I thought your editorial in C/C++ Users Journal was excellent. The only thing that I would comment on is programming is not just technical expertise. I think you touched on that, but I think that most people miss that the best programmers are part technician, part artist. It takes more to craft a solution that is both technically correct and easily understood by the layman. (This you definitely touched upon.) The thing that I wish is that more “leaders” would get information like yours. They need to understand that sometimes the best way to lead is to get out of the way. I think that the best programmers are often the most frustrated. It becomes very difficult to convey an understanding, an ideology, a picture that others’ cannot see. Not that they are dullards or anything like that, just not able to see. And at times it becomes very difficult to bite your tongue and not say, “I told you so.” The passion to solve problems, and the ability to do it in an easy-to-understand manner, is pure artistry. Thank you for your article.

Thanks,

Tony Harmon


I was just reading your editorial from the December 2001 issue and I must jump on my soapbox.

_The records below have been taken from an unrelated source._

@[simp] theorem State.setCommit_pins (s : State) (x : Option CommitRecord) : (s.setCommit x).pins = s.pins := rfl
@[simp] theorem State.setCommit_bridge (s : State) (x : Option CommitRecord) : (s.setCommit x).bridge = s.bridge := rfl
@[simp] theorem State.setCommit_settings (s : State) (x : Option CommitRecord) : (s.setCommit x).settings = s.settings := rfl
@[simp] theorem State.setCommit_port (s : State) (x : Option CommitRecord) : (s.setCommit x).port = s.port := rfl
@[simp] theorem State.setCommit_access (s : State) (x : Option CommitRecord) : (s.setCommit x).access = s.access := rfl
@[simp] theorem State.setCommit_wcb (s : State) (x : Option CommitRecord) : (s.setCommit x).wcb = s.wcb := rfl
@[simp] theorem State.setCommit_reads (s : State) (x : Option CommitRecord) : (s.setCommit x).reads = s.reads := rfl
@[simp] theorem State.setCommit_commit (s : State) (x : Option CommitRecord) : (s.setCommit x).commit = x := rfl
@[simp] theorem State.setCommit_map (s : State) (x : Option CommitRecord) : (s.setCommit x).map = s.map := rfl
@[simp] theorem State.setCommit_bus (s : State) (x : Option CommitRecord) : (s.setCommit x).bus = s.bus := rfl
@[simp] theorem State.setCommit_erase (s : State) (x : Option CommitRecord) : (s.setCommit x).erase = s.erase := rfl
@[simp] theorem State.setCommit_journal (s : State) (x : Option CommitRecord) : (s.setCommit x).journal = s.journal := rfl
@[simp] theorem State.setCommit_link (s : State) (x : Option CommitRecord) : (s.setCommit x).link = s.link := rfl
@[simp] theorem State.setCommit_events (s : State) (x : Option CommitRecord) : (s.setCommit x).events = s.events := rfl
@[simp] theorem State.setCommit_free (s : State) (x : Option CommitRecord) : (s.setCommit x).free = s.free := rfl
@[simp] theorem State.setCommit_pending (s : State) (x : Option CommitRecord) : (s.setCommit x).pending = s.pending := rfl

@[simp] theorem State.setMap_pins (s : State) (x : SectorMap) : (s.setMap x).pins = s.pins := rfl
@[simp] theorem State.setMap_bridge (s : State) (x : SectorMap) : (s.setMap x).bridge = s.bridge := rfl
@[simp] theorem State.setMap_settings (s : State) (x : SectorMap) : (s.setMap x).settings = s.settings := rfl
@[simp] theorem State.setMap_port (s : State) (x : SectorMap) : (s.setMap x).port = s.port := rfl
@[simp] theorem State.setMap_access (s : State) (x : SectorMap) : (s.setMap x).access = s.access := rfl
@[simp] theorem State.setMap_wcb (s : State) (x : SectorMap) : (s.setMap x).wcb = s.wcb := rfl
@[simp] theorem State.setMap_reads (s : State) (x : SectorMap) : (s.setMap x).reads = s.reads := rfl
@[simp] theorem State.setMap_commit (s : State) (x : SectorMap) : (s.setMap x).commit = s.commit := rfl
@[simp] theorem State.setMap_map (s : State) (x : SectorMap) : (s.setMap x).map = x := rfl
@[simp] theorem State.setMap_bus (s : State) (x : SectorMap) : (s.setMap x).bus = s.bus := rfl
@[simp] theorem State.setMap_erase (s : State) (x : SectorMap) : (s.setMap x).erase = s.erase := rfl
@[simp] theorem State.setMap_journal (s : State) (x : SectorMap) : (s.setMap x).journal = s.journal := rfl
@[simp] theorem State.setMap_link (s : State) (x : SectorMap) : (s.setMap x).link = s.link := rfl
@[simp] theorem State.setMap_events (s : State) (x : SectorMap) : (s.setMap x).events = s.events := rfl
@[simp] theorem State.setMap_free (s : State) (x : SectorMap) : (s.setMap x).free = s.free := rfl
@[simp] theorem State.setMap_pending (s : State) (x : SectorMap) : (s.setMap x).pending = s.pending := rfl

@[simp] theorem State.setBus_pins (s : State) (x : FlashBus) : (s.setBus x).pins = s.pins := rfl
@[simp] theorem State.setBus_bridge (s : State) (x : FlashBus) : (s.setBus x).bridge = s.bridge := rfl
@[simp] theorem State.setBus_settings (s : State) (x : FlashBus) : (s.setBus x).settings = s.settings := rfl
@[simp] theorem State.setBus_port (s : State) (x : FlashBus) : (s.setBus x).port = s.port := rfl
@[simp] theorem State.setBus_access (s : State) (x : FlashBus) : (s.setBus x).access = s.access := rfl
@[simp] theorem State.setBus_wcb (s : State) (x : FlashBus) : (s.setBus x).wcb = s.wcb := rfl
@[simp] theorem State.setBus_reads (s : State) (x : FlashBus) : (s.setBus x).reads = s.reads := rfl
@[simp] theorem State.setBus_commit (s : State) (x : FlashBus) : (s.setBus x).commit = s.commit := rfl
@[simp] theorem State.setBus_map (s : State) (x : FlashBus) : (s.setBus x).map = s.map := rfl
@[simp] theorem State.setBus_bus (s : State) (x : FlashBus) : (s.setBus x).bus = x := rfl
@[simp] theorem State.setBus_erase (s : State) (x : FlashBus) : (s.setBus x).erase = s.erase := rfl
@[simp] theorem State.setBus_journal (s : State) (x : FlashBus) : (s.setBus x).journal = s.journal := rfl
@[simp] theorem State.setBus_link (s : State) (x : FlashBus) : (s.setBus x).link = s.link := rfl
@[simp] theorem State.setBus_events (s : State) (x : FlashBus) : (s.setBus x).events = s.events := rfl
@[simp] theorem State.setBus_free (s : State) (x : FlashBus) : (s.setBus x).free = s.free := rfl
@[simp] theorem State.setBus_pending (s : State) (x : FlashBus) : (s.setBus x).pending = s.pending := rfl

What every programmer should know is what are bits and bytes and what is boolean math. I am shocked at how few programmers coming out of college can write a piece of code that will take a byte and return the value of, say, the least significant three bits. My company writes peripheral diagnostic software, and we have to manipulate bits and bytes all day long, and I find I have to teach every new programmer the basics. I may think of more things, but this one is near and dear to my heart.

Mike Miller


Got my issue yesterday and read it this morning. Really appreciated your editorial on “What Every Programmer Should Know.” I would add that programmers must keep on learning throughout life. There is probably a better quote about that, but I don’t have my Bartlett’s handy. Let me know how your list grows. I would like to make a little poster of it and give to the next Java class I teach.

Thanks,

Jim Burke


Hi. I’d like permission to put either the text of, or a link to a permanent archive URL for your “Editor’s Forum: What Every Programmer Should Know” (<www.cuj.com/articles/2001/0112/0112j/0112j.htm>) on our internal Wiki. I’ve just started working as a project manager in a small IT department, and part of my job is to oversee and develop our programming staff. I’ve set up an internal Wiki (using UseModWiki; see <www.usemod.com/> if you’re interested in the concept and the software) that everyone seems to love, and I’d like to make available to them topical items such as your article.

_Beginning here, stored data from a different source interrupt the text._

theorem ReadUnit.install_wf (r : ReadUnit) (c : CacheLine) (h : r.wf) : (r.install c).wf := by
  obtain ⟨h1, h2, h3⟩ := h
  have hsub : ((if (r.cache.filter fun x => x.key != c.key).length < Config.cacheMax
      then r.cache.filter fun x => x.key != c.key else (r.cache.filter fun x => x.key != c.key).drop 1)).Sublist
        (r.cache.filter fun x => x.key != c.key) := by
    split
    · exact List.Sublist.refl _
    · exact List.drop_sublist _ _
  have hlen : (r.cache.filter fun x => x.key != c.key).length ≤ 32 := le_trans (List.length_filter_le _ _) h1
  refine ⟨?_, ?_, h3⟩
  · simp only [ReadUnit.install, List.length_append, List.length_singleton]
    split
    case isTrue h => simp only [Config.cacheMax] at h; omega
    case isFalse h => simp only [List.length_drop]; omega
  · simp only [ReadUnit.install, List.map_append, List.nodup_append]
    refine ⟨((hsub.trans List.filter_sublist).map _).nodup h2, by simp, ?_⟩
    intro a ha b hb
    obtain ⟨x, hx, rfl⟩ := List.mem_map.1 ha
    simp only [List.map_cons, List.map_nil, List.mem_singleton] at hb
    subst hb
    simpa using (List.mem_filter.1 (hsub.subset hx)).2

theorem ReadUnit.invalidate_wf (r : ReadUnit) (k : Key) (h : r.wf) : (r.invalidate k).wf := by
  obtain ⟨h1, h2, h3⟩ := h
  refine ⟨le_trans (List.length_filter_le _ _) h1, (List.filter_sublist.map _).nodup h2, ?_⟩
  refine List.Sublist.nodup ?_ h3
  simp only [ReadUnit.invalidate]
  generalize r.fills = l
  induction l with
  | nil => exact List.Sublist.refl _
  | cons f l ih =>
    simp only [List.map_cons, List.filter_cons]
    by_cases hc : (f.key == k && f.phase != .queued) = true
    · simp only [hc, if_true, Bool.not_true, Bool.false_eq_true, if_false]
      split
      · exact (ih.trans (List.sublist_cons_self _ _))
      · exact ih
    · simp only [hc, Bool.false_eq_true, if_false]
      split
      · simpa using ih
      · exact ih

theorem ReadUnit.invalidateLines_wf (r : ReadUnit) (sector : Nat) (lines : List Nat) (h : r.wf) :
    (r.invalidateLines sector lines).wf := by
  unfold ReadUnit.invalidateLines
  induction lines generalizing r with
  | nil => exact h
  | cons l lines ih => exact ih _ (ReadUnit.invalidate_wf _ _ h)

/-- A change of fills that leaves their keys and marks leaves the keys of the fills not superseded. -/
theorem liveKeys_map (l : List Fill) (g : Fill → Fill) (hk : ∀ f, (g f).key = f.key)
    (hs : ∀ f, (g f).superseded = f.superseded) :
    ((l.map g).filter fun f => !f.superseded).map Fill.key = (l.filter fun f => !f.superseded).map Fill.key := by
  induction l with
  | nil => rfl
  | cons f l ih =>
    simp only [List.map_cons, List.filter_cons, hs]
    split
    · simp only [List.map_cons, hk, ih]
    · exact ih

theorem ReadUnit.miss_wf (r : ReadUnit) (k : Key) (g : Fin 2) (id : Tag) (h : r.wf) : (r.miss k g id).wf := by
  obtain ⟨h1, h2, h3⟩ := h
  unfold ReadUnit.miss
  split
  case isTrue ha =>
    refine ⟨h1, h2, ?_⟩
    simp only
    rw [liveKeys_map _ _ (fun f => by split <;> rfl) (fun f => by split <;> rfl)]
    exact h3
  case isFalse ha =>
    refine ⟨h1, h2, ?_⟩
    simp only [List.filter_append, List.map_append, List.nodup_append]
    refine ⟨h3, by simp, ?_⟩
    intro a hx b hb
    simp only [List.filter_cons, Bool.not_false, if_true, List.filter_nil, List.map_cons, List.map_nil,
      List.mem_singleton] at hb
    subst hb
    obtain ⟨f, hf, rfl⟩ := List.mem_map.1 hx
    intro hk
    apply ha
    rw [List.any_eq_true]
    exact ⟨f, (List.mem_filter.1 hf).1, by simp [hk, (List.mem_filter.1 hf).2]⟩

Thanks for your consideration,

Loh


Chuck,

First off, if you really want feedback, make your email address easier to find. For example, put it right in the editorial. Second, regarding code reuse, I think it is extremely important to be able to recognize a square wheel that shouldn’t be reused. Lastly, the things that you discard so lightly look like skills that can be taught. The things you rate most highly look more like character traits that need to be built through experience, rather than taught in a classroom.

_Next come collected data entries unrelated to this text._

theorem test_witness_RegionAndGuardChecks :
    (svc.inWindow (req 0 false) 0x7FFF 1 ∧ svc.regionRefuses .read (req 0 false) 7)
      ∧ (svc.inWindow (req 0 false) 0x4000 8 ∧ svc.regionRefuses .read (req 0 false) 4)
      ∧ ((guarded .writeDeny .allDeny).inWindow (req 0 false) 0x3FC0 64
        ∧ (guarded .writeDeny .allDeny).regionPasses .write (req 0 false) 3
        ∧ ((guarded .writeDeny .allDeny).access.guards[(1 : Fin 4)]).stops .write 3
        ∧ (∀ j : Fin 4, j < 1 → ¬ ((guarded .writeDeny .allDeny).access.guards[j]).stops .write 3)
        ∧ ((guarded .writeDeny .allDeny).access.guards[(3 : Fin 4)]).stops .read 3
        ∧ (∀ j : Fin 4, j < 3 → ¬ ((guarded .writeDeny .allDeny).access.guards[j]).stops .read 3)) := by
  unfold State.inWindow State.accepts State.serves spanLegal State.regionRefuses State.regionPasses Region.holds
    Region.names GuardSlot.stops
  and_intros
  all_goals decide +kernel

theorem test_witness_ReadOnlyAndGateChecks :
    ({ svc with map := { svc.map with worn := true } } : State).unrefused .write (req 0 false) 0x2000 8
      ∧ ({ svc with access := { svc.access with gateOpen := false } } : State).unrefused .durableWrite (req 2 false) 0x2000 8
      ∧ ({ svc with access := { svc.access with gateOpen := false } } : State).unrefused .write (req 0 true) 0 64
      ∧ (svc.settings.requesters[(0 : Fin 8)]).gateBypass = false := by
  unfold State.unrefused State.unguarded State.inWindow State.accepts State.serves spanLegal State.regionPasses
    Region.holds Region.names GuardSlot.stops
  and_intros
  all_goals decide +kernel

/-- SERVICE with a line of sector 2 in the buffer and in the cache. -/
def cached (group : Fin 2) : State :=
  { holding [entry 2 0] false false with reads := ⟨[⟨⟨2, 1⟩, group, ramp⟩], [⟨⟨2, 2⟩, 0, .queued, false, []⟩]⟩ }

theorem test_witness_ReadIsAnsweredFromTheBufferOrTheCache :
    (cached 0).unrefused .read (req 0 false) 0x2000 8
      ∧ (∀ v ∈ (cached 0).wcb.snapshot (placeOf 0x2000 8), v ≠ none)
      ∧ (cached 0).unrefused .read (req 0 false) 0x2040 8 ∧ none ∈ (cached 0).wcb.snapshot (placeOf 0x2040 8)
      ∧ (cached 0).reads.lookup (placeOf 0x2040 8).key = some ⟨⟨2, 1⟩, 0, ramp⟩
      ∧ (cached 0).wcb.find (placeOf 0x2000 8).key = some (entry 2 0)
      ∧ (cached 0).wcb.find (placeOf 0x2040 8).key = none := by
  unfold State.unrefused State.unguarded State.inWindow State.accepts State.serves spanLegal State.regionPasses
    Region.holds Region.names GuardSlot.stops
  and_intros
  all_goals decide +kernel

theorem test_witness_ReadThatMissesWaitsForAFill :
    (cached 1).unrefused .read (req 0 false) 0x2040 8 ∧ none ∈ (cached 1).wcb.snapshot (placeOf 0x2040 8)
      ∧ (svc.settings.requesters[(0 : Fin 8)]).group ≠ 1
      ∧ (∀ f ∈ (cached 1).reads.fills, f.key = (placeOf 0x2040 8).key → f.superseded = true)
      ∧ (cached 1).unrefused .read (req 0 false) 0x2080 8 ∧ none ∈ (cached 1).wcb.snapshot (placeOf 0x2080 8)
      ∧ (cached 1).reads.lookup (placeOf 0x2080 8).key = none
      ∧ (∃ f ∈ (cached 1).reads.fills, f.key = (placeOf 0x2080 8).key ∧ f.superseded = false) := by
  unfold State.unrefused State.unguarded State.inWindow State.accepts State.serves spanLegal State.regionPasses
    Region.holds Region.names GuardSlot.stops
  and_intros
  all_goals decide +kernel

theorem test_witness_BufferTakesAWrite :
    (∃ e ∈ (buffer [entry 2 0] false false).entries, e.key = (placeOf 0x2000 8).key)
      ∧ (∀ e ∈ (buffer [entry 2 0] true true).entries, e.key ≠ (placeOf 0x2040 8).key)
      ∧ (56 + 8 ≤ 64 ∧ 63 < 64) ∧ (0 + 64 ≤ 64) := by decide +kernel

theorem test_witness_WriteIsPostedOrOverrun :
    svc.writable .write (req 0 false) 0x2000 8 ∧ svc.settings.raw = false
      ∧ (svc.wcb.takeWrite svc.settings (placeOf 0x2000 8) ramp).isSome = true
      ∧ (holding [entry 2 0] true false).writable .durableWrite (req 0 false) 0x2040 8
      ∧ (holding [entry 2 0] true false).wcb.takeWrite small (placeOf 0x2040 8) ramp = none := by
  unfold State.writable State.unrefused State.unguarded State.inWindow State.accepts State.serves spanLegal
    State.regionPasses Region.holds Region.names GuardSlot.stops
  and_intros
  all_goals decide +kernel

theorem test_witness_DurableWriteWaitsForItsCommits :
    svc.writable .durableWrite (req 0 false) 0x2000 64
      ∧ (svc.wcb.takeWrite svc.settings (placeOf 0x2000 64) ramp).isSome = true
      ∧ rawState.writable .write (req 3 false) 0xFFFFC0 64 ∧ rawState.settings.raw = true
      ∧ (rawState.wcb.takeWrite rawState.settings (placeOf 0xFFFFC0 64) ramp).isSome = true := by
  unfold State.writable State.unrefused State.unguarded State.inWindow State.accepts State.serves spanLegal
    State.regionPasses Region.holds Region.names GuardSlot.stops
  and_intros
  all_goals decide +kernel

theorem test_witness_BarrierWaitsForEveryEntry :
    svc.accepts (req 0 false) ∧ svc.serves ∧ svc.wcb.entries = []
      ∧ (holding [entry 2 0, committed 2 1 1] false false).accepts (req 0 false)
      ∧ (holding [entry 2 0, committed 2 1 1] false false).wcb.entries ≠ [] := by
  unfold State.accepts State.serves
  and_intros
  all_goals decide +kernel

/-- A port with an answered entry, or the slot, at the head of its queue. -/
def answering (slot : Bool) : Port :=
  if slot then ⟨[], some ⟨⟨0, 5⟩, .halted⟩, [.slot]⟩
  else ⟨[{ waiting ⟨0, 5⟩ with phase := .answered .ok [1] }, waiting ⟨1, 5⟩], none, [.entry ⟨0, 5⟩]⟩

theorem test_witness_ResponseTakenFreesItsTag :
    svc.port.answers = [] ∧ (answering true).answers = [.slot] ∧ (answering true).slot = some ⟨⟨0, 5⟩, .halted⟩
      ∧ (answering false).answers = [.entry ⟨0, 5⟩]
      ∧ (answering false).find ⟨0, 5⟩ = some { waiting ⟨0, 5⟩ with phase := .answered .ok [1] }
      ∧ (∃ e ∈ (answering false).pending, e.id = ⟨1, 5⟩ ∧ e.phase = .waiting)
      ∧ (∀ e ∈ (answering false).pending, e.id = ⟨0, 5⟩ → e.phase ≠ .waiting) := by decide

theorem test_witness_LingerExpirySetsTheFlag :
    (holding [entry 2 0] false false).wcb.lingerRunning = true ∧ (holding [entry 2 0] false false).wcb.entries ≠ []
      ∧ svc.wcb.lingerRunning = false := by decide

theorem test_witness_CommitOfferCapturesTheSector :
    (let s := holding [entry 2 1, entry 4 0, entry 2 3, entry 0 0] false false
     s.bridge.state = .service ∧ s.commit = none ∧ s.settings.drainMark ≤ s.wcb.entries.length
      ∧ s.wcb.entries = [] ++ entry 2 1 :: [entry 4 0, entry 2 3, entry 0 0] ∧ (entry 2 1).state = .opened
      ∧ s.reads.pinned 2 = false
      ∧ (List.range 64).filter (fun i => (s.wcb.entries.map (fun x =>
          if x.key.sector = 2 ∧ x.state = .opened then { x with dirty := 0, state := .committing x.data x.dirty }
          else x)).any fun x => x.key = ⟨2, i⟩ ∧ x.state ≠ .opened) = [1, 3]
      ∧ (∀ r ∈ s.settings.regions, r.first ≤ 2 ∧ 2 ≤ r.last → r.policy = .inPlaceAllowed) ∧ s.reads.cache = [])
    ∧ (let s := { holding [entry 4 0, entry 4 1, entry 4 2, entry 4 3] false false with
          journal := { svc.journal with compaction := .pending } }
       (∃ r ∈ s.settings.regions, r.first ≤ 4 ∧ 4 ≤ r.last)
        ∧ (∀ r ∈ s.settings.regions, r.first ≤ 4 ∧ 4 ≤ r.last → r.policy = .alwaysRelocate) ∧ s.journal.fenced = false
        ∧ s.journal.compaction ≠ .idle ∧ s.reads.pinned 4 = false)
    ∧ svc.drainMode = false ∧ (∀ x ∈ svc.wcb.entries, x.state ≠ .opened) := by decide +kernel

theorem test_witness_CommitReportFreesOrReopensEntries :
    (∀ e ∈ (holding [entry 0 0, committed 2 1 0, committed 2 2 1] false false).wcb.entries, e.failNote = false)
      ∧ (holding [entry 0 0, committed 2 1 0, committed 2 2 1] false false).wcb.entries.filter
          (fun e => decide (e.state ≠ .opened)) = [committed 2 1 0, committed 2 2 1]
      ∧ (∀ e ∈ (holding [entry 0 0] false false).wcb.entries, e.state = .opened) := by decide +kernel

/-- A commit with its read on the bus. -/
def reading (s : State) (w : Work) : State := { withTx s .commitRead .cs0 with commit := some (commitOf w true) }

/-- Buffer contents for that commit. -/
def imaged (s : State) : State := { s with wcb := buffer [committed 2 1 0] false false }

theorem test_witness_CommitReadEndGoesOn :
    (reading (imaged svc) (.probeRead 1 [] false)).busHolds .commitRead = true
      ∧ (reading (imaged svc) (.probeRead 1 [] false)).bridge.expired = false
      ∧ (commitOf (.probeRead 1 [] false) true).windows = [0]
      ∧ (∀ i < 64, ((imaged svc).image 2 1).2.getLsbD i = true →
          ((imaged svc).image 2 1).1.byte i &&& ~~~ ((List.replicate 64 (0xFF : Byte)).getD i 0) = 0)
      ∧ (reading (imaged rawState) (.probeRead 1 [] false)).settings.raw = true
      ∧ (((imaged rawState).image 2 1).2.getLsbD 7 = true
          ∧ ((imaged rawState).image 2 1).1.byte 7 &&& ~~~ ((List.replicate 64 (0x00 : Byte)).getD 7 0) ≠ 0)
      ∧ (reading (imaged svc) (.copyWindow 0)).busHolds .commitRead = true
      ∧ svc.busHolds .commitRead = false := by decide +kernel
theorem test_witness_CommitReadEndGoesOn_copy :
    ∃ b ∈ (List.range 256).map (fun pos =>
        if (4 * 0 + pos / 64) ∈ (commitOf (.copyWindow 0) true).lines
            ∧ ((imaged svc).image 2 (4 * 0 + pos / 64)).2.getLsbD (pos % 64) = true then
          ((imaged svc).image 2 (4 * 0 + pos / 64)).1.byte (pos % 64)
        else (List.replicate 256 (0xFF : Byte)).getD pos 0), b ≠ 0xFF :=
  ⟨_, List.mem_map.mpr ⟨65, by decide, rfl⟩, by decide +kernel⟩

/-- A fill of line 1 of sector 2, ISSUED. -/
def issued : Fill := ⟨⟨2, 1⟩, 0, .issued 19, false, [⟨0, 5⟩]⟩

theorem test_witness_FillCompleteInstallsAndAnswers :
    ({ withTx svc .fillRead .cs0 with reads := ⟨[], [issued]⟩ } : State).busHolds .fillRead = true
      ∧ ({ withTx svc .fillRead .cs0 with reads := ⟨[], [issued]⟩ } : State).reads.fills.find?
          (fun x => decide (x.phase ≠ .queued)) = some issued
      ∧ svc.busHolds .fillRead = false := by decide

/-- Device 0 in the state told, with an operation. -/
def dev0In (s : State) (d : Device) : State := { s with bus := { s.bus with dev0 := some d } }

/-- A device that erases PS 40 for an owner. -/
def erasingDevice (o : Owner) : Device :=
  { Device.idle .busyErase with op := some ⟨.erase, some 163840, o⟩, opTimer := .running }

theorem test_witness_ArbiterGrantsTheChosenClaim :
    (withTx svc .poll .cs0).bus.tx ≠ none ∧ svc.noteResumes.chosen false = none
      ∧ (let s := { svc with reads := ⟨[], [⟨⟨2, 1⟩, 0, .queued, false, []⟩]⟩ }
         s.bus.tx = none ∧ s.bridge.state ≠ .reset ∧ s.bridge.stopPower = false ∧ s.bridge.stopOrderly = false
          ∧ s.noteResumes.chosen false = some (.fill ⟨⟨2, 1⟩, 0, .queued, false, []⟩, 0)
          ∧ (s.noteResumes.grant (.fill ⟨⟨2, 1⟩, 0, .queued, false, []⟩)).bus.tx ≠ none) := by decide +kernel

/-- SERVICE with a record waiting to be appended, a fill queued and the burst count told. -/
def busy (burst : Nat) (records fills : Bool) : State :=
  { svc with
    bus := { svc.bus with burst := burst }
    reads := ⟨[], if fills then [⟨⟨2, 1⟩, 0, .queued, false, []⟩] else []⟩
    journal := { svc.journal with queue := if records then [⟨.erase, .erased 40, false, false⟩] else [] } }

Good luck building character,

J. Edward Ellis


Hello,

I found your article in “Editor’s Forum: What Every Programmer Should Know” quite interesting.

Depending on the circumstances where the list is presented, I would add the understanding and need of a source control system to the list.

The item “readable by humans” depends very much on the knowledge of the humans you deal with, which in turn depends on the people who are likely responsible for dealing with the code.

Regards,

Marco Malva


Can you tell me how I can obtain a copy of the article “What Every Computer Scientist Should Know About Floating-point Arithmetic” that is mentioned in your Editor’s Forum in the December C/C++ Users Journal? Thanks in advance for your help with this search.

Paul Siggins


Dear Mr. Allison,

I have spent a good amount of time mulling this problem after tutoring students and mentoring junior programmers for a while. The first thing that I recommend: be explicit that you are talking about programmers only. Not software engineers. Not computer scientists. Not architects. Next recommendation: subdivide the problem. It’ll be easier for us to answer if you ask about systems programmers, application programmers, script programmers, and performance programmers (or whatever categories you care to cook up). If you really want sweeping generalizations, just look for the similarities between the different categories. I expect answers to the more manageable questions will be more interesting, though.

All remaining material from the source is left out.